**What you should do:** The listing below should be copied in full, word for word.

**Data for this exercise:**
-- ==== Sys2Proof/Machine/Launch.lean ====
section
/-! DEFINITION. The launch state (spec/70_reset_and_hazards.md R290): what the host builds before the first step.
`State.reset` is the launch with nothing loaded. -/

namespace Sys2Proof.Machine

/-- What a launch gives (R290): `RESET_PC`, the partial map `LAUNCH_REGS`, and the launch memory as bytes at addresses. -/
structure Launch where
  resetPc : Word
  x : List (Reg × Word)
  d : List (Reg × Word)
  flags : Option Flags
  mem : List Host.Cell
deriving DecidableEq, Repr

/-- Lay an instruction word down at an address, big-endian (R290). -/
def wordCells (addr : Nat) (w : InstrWord) : List Host.Cell :=
  (bytesOfWord w).zipIdx.map fun (b, i) => (addr + i, b)

/-- The launch memory in canonical form; an address is taken modulo 2^64 (R50). -/
def launchMemory (cells : List Host.Cell) : Memory :=
  cells.foldl (fun m c => m.write (c.1 % 2 ^ 64) c.2) []

/-- The launch state (R290). A register or flag the launch gives no value holds the value it has in `State.reset`
(log 5, 6). -/
def launch (cfg : Config) (l : Launch) : State :=
  let s : State :=
    { State.reset with
      cfg := cfg
      pc := l.resetPc
      flags := l.flags.getD State.reset.flags
      mem := launchMemory l.mem }
  let s := l.x.foldl (fun t r => t.writeX r.1 r.2) s
  l.d.foldl (fun t r => t.writeD r.1 r.2) s

end Sys2Proof.Machine
end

**Task solution:**
-- ==== Sys2Proof/Machine/Launch.lean ====
section
/-! DEFINITION. The launch state (spec/70_reset_and_hazards.md R290): what the host builds before the first step.
`State.reset` is the launch with nothing loaded. -/

namespace Sys2Proof.Machine

/-- What a launch gives (R290): `RESET_PC`, the partial map `LAUNCH_REGS`, and the launch memory as bytes at addresses. -/
structure Launch where
  resetPc : Word
  x : List (Reg × Word)
  d : List (Reg × Word)
  flags : Option Flags
  mem : List Host.Cell
deriving DecidableEq, Repr

/-- Lay an instruction word down at an address, big-endian (R290). -/
def wordCells (addr : Nat) (w : InstrWord) : List Host.Cell :=
  (bytesOfWord w).zipIdx.map fun (b, i) => (addr + i, b)

/-- The launch memory in canonical form; an address is taken modulo 2^64 (R50). -/
def launchMemory (cells : List Host.Cell) : Memory :=
  cells.foldl (fun m c => m.write (c.1 % 2 ^ 64) c.2) []

/-- The launch state (R290). A register or flag the launch gives no value holds the value it has in `State.reset`
(log 5, 6). -/
def launch (cfg : Config) (l : Launch) : State :=
  let s : State :=
    { State.reset with
      cfg := cfg
      pc := l.resetPc
      flags := l.flags.getD State.reset.flags
      mem := launchMemory l.mem }
  let s := l.x.foldl (fun t r => t.writeX r.1 r.2) s
  l.d.foldl (fun t r => t.writeD r.1 r.2) s

end Sys2Proof.Machine
end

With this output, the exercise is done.